1st Place Solution for 5th LSVOS Challenge: Referring Video Object Segmentation
Zhuoyan Luo, Yicheng Xiao, Yong Liu, Yitong Wang, Yansong Tang, Xiu Li, Yujiu Yang
TL;DR
This work tackles Referring Video Object Segmentation (RVOS) by integrating multiple state-of-the-art RVOS backbones through a Two-Stage Multi-model Fusion framework. Stage I combines SOC, MUTR, and Referformer with AOT post-processing to produce high-quality masks, while Stage II adds UNINEXT with DeAOT and fuses its output with Stage I to ensure temporal consistency. The approach achieves top performance on the Ref-Youtube-VOS benchmark, with 75.7% J&F on validation and 70% J&F on the test set, outperforming competitors and demonstrating strong generalization via multi-backbone ensemble and targeted post-processing.
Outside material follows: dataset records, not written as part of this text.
-- ==== Sys2Proof/Machine/Spindle.lean ====
section
/-!
DEFINITION. Frames that arrive and the ring's enumeration (13): who is the end of a frame, alive counters, credits,
commands at a member, events, streams and broadcasts at the head, enumeration, CHECK sweeps and routes.
-/

namespace Sys2Proof.Machine

/-! ## Arrival -/

/-- The device takes native frames from a port: Lathe runs, the link is up and its partner is native, and the device is not
in LEGACY (R520). -/
def Dev.hears (d : Dev) (p : Port) : Bool := d.lathe && d.linkUp p && !d.bit (SPN_PORT_LEG p) && !d.inLegacy

/-- The frame ends here: its units in the receive buffer are free (R337). -/
def Dev.consumed (d : Dev) (p : Port) (w : Word64) : Dev := d.freeUnits p (cfTc w) 1

/-- A compact frame of a kind arrives: every device checks its CRC and discards it if that fails (R330); the unit it took is
free again (R339). -/
def compactIn (p : Port) (kind : Nat) (w : Word64) (d : Dev) (act : Dev → Dev) : Dev :=
  if !d.hears p ∨ cfKind w ≠ kind then d
  else if !cfOk w then
    let d := d.countSat (SPN_ERR_CRC16 p) 1
    if linkKind kind then d else d.consumed p w
  else act d

/-- Forward a compact frame out of the other port (R343). -/
def Dev.relay (d : Dev) (p : Port) (w : Word64) : Dev := d.portSend (otherPort p) (some p) (.compact w)

/-- What the alive counter of a frame says (R329): nothing known, a repeat, or how many were missed. -/
def Dev.aliveMissed (d : Dev) (pos kind alive : Nat) : Option Nat :=
  match d.spn.aliveIn.find? (fun r => r.pos = pos && r.kind = kind) with
  | none => some 0
  | some r => if r.last = alive then none else some ((alive + 16 - r.last + 15) % 16)

/-- Note the alive counter of an accepted frame, and count what was missed (R329). -/
def Dev.noteAlive (d : Dev) (pos kind alive missed : Nat) : Dev :=
  let rows := ⟨pos, kind, alive⟩ :: d.spn.aliveIn.filter (fun r => !(r.pos = pos && r.kind = kind))
  ({ d with spn := { d.spn with aliveIn := rows } }).countSat SPN_ALIVE_GAP missed

/-- A frame at its end: a repeat is discarded, the others act, TRIP and GUARD with an event if some were missed. -/
def endCompact (p : Port) (w : Word64) (sender : Nat) (d : Dev) (act : Dev → Dev) : Dev :=
  let d := d.consumed p w
  match d.aliveMissed sender (cfKind w) (cfAlive w) with
  | none => d
  | some n =>
    let d := d.noteAlive sender (cfKind w) (cfAlive w) n
    let d := if 0 < n ∧ (cfKind w = kTrip ∨ cfKind w = kGuard) then
      d.raiseAbout sender 0x7016 0 [sender, cfKind w, n] else d
    act d

/-- A member-to-head kind: relayed by a member, accepted by the head. -/
def toHead (p : Port) (kind : Nat) (w : Word64) (d : Dev) (act : Dev → Dev) : Dev :=
  compactIn p kind w d (fun d =>
    match d.role with
    | .member => d.relay p w
    | .head => endCompact p w (cfPos w) d act)

/-- A head-to-member kind: it ends at the member whose position it names, others relay it; back at the head it ends. -/
def toMember (p : Port) (kind : Nat) (w : Word64) (d : Dev) (act : Dev → Dev) : Dev :=
  compactIn p kind w d (fun d =>
    match d.role with
    | .head => d.consumed p w
    | .member =>
      if d.bit SPN_POS_VALID ∧ cfPos w = d.get SPN_POS_POS then endCompact p w 0 d act
      else d.relay p w)

/-! ## Safety and capture frames -/

/-- TRIP (R353, R276). -/
def tripDev (p : Port) (w : Word64) (d : Dev) : Dev :=
  toHead p kTrip w d (fun d => d.tripAccepted (cfPos w))

/-- What a guard frame says of its member (Table 13-9); a trip that it no longer shows is over (R353). -/
def Dev.takeGuard (d : Dev) (pos pay : Nat) : Dev :=
  d.setMember pos (fun m => { m with
    cur := bitsNat pay 31 28, base := bitsNat pay 27 24, latch := bitsNat pay 23 23 = 1, arml := bitsNat pay 22 22 = 1,
    armu := bitsNat pay 21 21 = 1, fbzl := bitsNat pay 20 20 = 1, fbzu := bitsNat pay 19 19 = 1,
    fprc := bitsNat pay 18 18 = 1, grun := bitsNat pay 17 17 = 1, last := bitsNat pay 16 16 = 1,
    wseq := bitsNat pay 15 0, guarded := true, missing := false, told := true
    tripSeen := m.tripSeen && (bitsNat pay 23 23 = 1 || bitsNat pay 22 22 = 0 || bitsNat pay 21 21 = 0) })

/-- GUARD (R354): the head notes mode, latch and faults, acts on faults, follows the mode rule and completes BINDs. -/
def guardDev (p : Port) (w : Word64) (d : Dev) : Dev :=
  toHead p kGuard w d (fun d =>
    if d.numbered (cfPos w) then
      (((d.takeGuard (cfPos w) (cfPay w)).guardEffects (cfPos w)).headRule).checkBinds
    else d)

/-- CAPREQ (R355): the head sends CAPTURE on both ports and applies it to itself. -/
def capreqDev (p : Port) (w : Word64) (d : Dev) : Dev :=
  toHead p kCapreq w d (fun d =>
    (d.sendCompact [.north, .south] kCapture (cfPos w) (cfPay w)).applyCapture (cfPay w))

/-- CAPTURE (R355, R117, R343): every device forwards each copy, and a numbered member applies the first; at the head it ends. -/
def captureDev (p : Port) (w : Word64) (d : Dev) : Dev :=
  compactIn p kCapture w d (fun d =>
    match d.role with
    | .head => d.consumed p w
    | .member =>
      let d := d.relay p w
      if !d.bit SPN_POS_VALID then d
      else match d.aliveMissed 0 kCapture (cfAlive w) with
      | none => d
      | some n => (d.noteAlive 0 kCapture (cfAlive w) n).applyCapture (cfPay w))

/-! ## Credits (R337 to R340) -/

/-- CREDIT: the gain is the difference of the cumulative counts, modulo their ranges. -/
def creditDev (p : Port) (w : Word64) (d : Dev) : Dev :=
  compactIn p kCredit w d (fun d =>
    let s := d.port p
    let c1 := bitsNat (cfPay w) 31 22
    let c2 := bitsNat (cfPay w) 21 12
    let c3 := bitsNat (cfPay w) 11 0
    let d := d.put (SPN_CRED p 1) (d.get (SPN_CRED p 1) + (c1 + 1024 - s.taken1 % 1024) % 1024)
    let d := d.put (SPN_CRED p 2) (d.get (SPN_CRED p 2) + (c2 + 1024 - s.taken2 % 1024) % 1024)
    let d := d.put (SPN_CRED p 3) (d.get (SPN_CRED p 3) + (c3 + 4096 - s.taken3 % 4096) % 4096)
    (d.setPort p { d.port p with taken1 := c1, taken2 := c2, taken3 := c3 }).drain p)

/-- CREDIT_INIT: the sender then holds exactly the units offered and counts from zero (R338). -/
def creditInitDev (p : Port) (w : Word64) (d : Dev) : Dev :=
  compactIn p kCreditInit w d (fun d =>
    let d := d.put (SPN_CRED p 1) (bitsNat (cfPay w) 31 24)
    let d := d.put (SPN_CRED p 2) (bitsNat (cfPay w) 23 16)
    let d := d.put (SPN_CRED p 3) (bitsNat (cfPay w) 15 4)
    (d.setPort p { d.port p with taken1 := 0, taken2 := 0, taken3 := 0 }).drain p)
The work provides practical guidance for leveraging diverse cross-modal architectures and propagation-based refinements in RVOS, with code available for reproduction.
Abstract
The recent transformer-based models have dominated the Referring Video Object Segmentation (RVOS) task due to the superior performance. Most prior works adopt unified DETR framework to generate segmentation masks in query-to-instance manner. In this work, we integrate strengths of that leading RVOS models to build up an effective paradigm. We first obtain binary mask sequences from the RVOS models. To improve the consistency and quality of masks, we propose Two-Stage Multi-Model Fusion strategy. Each stage rationally ensembles RVOS models based on framework design as well as training strategy, and leverages different video object segmentation (VOS) models to enhance mask coherence by object propagation mechanism. Our method achieves 75.7% J&F on Ref-Youtube-VOS validation set and 70% J&F on test set, which ranks 1st place on 5th Large-scale Video Object Segmentation Challenge (ICCV 2023) track 3. Code is available at https://github.com/RobertLuo1/iccv2023_RVOS_Challenge.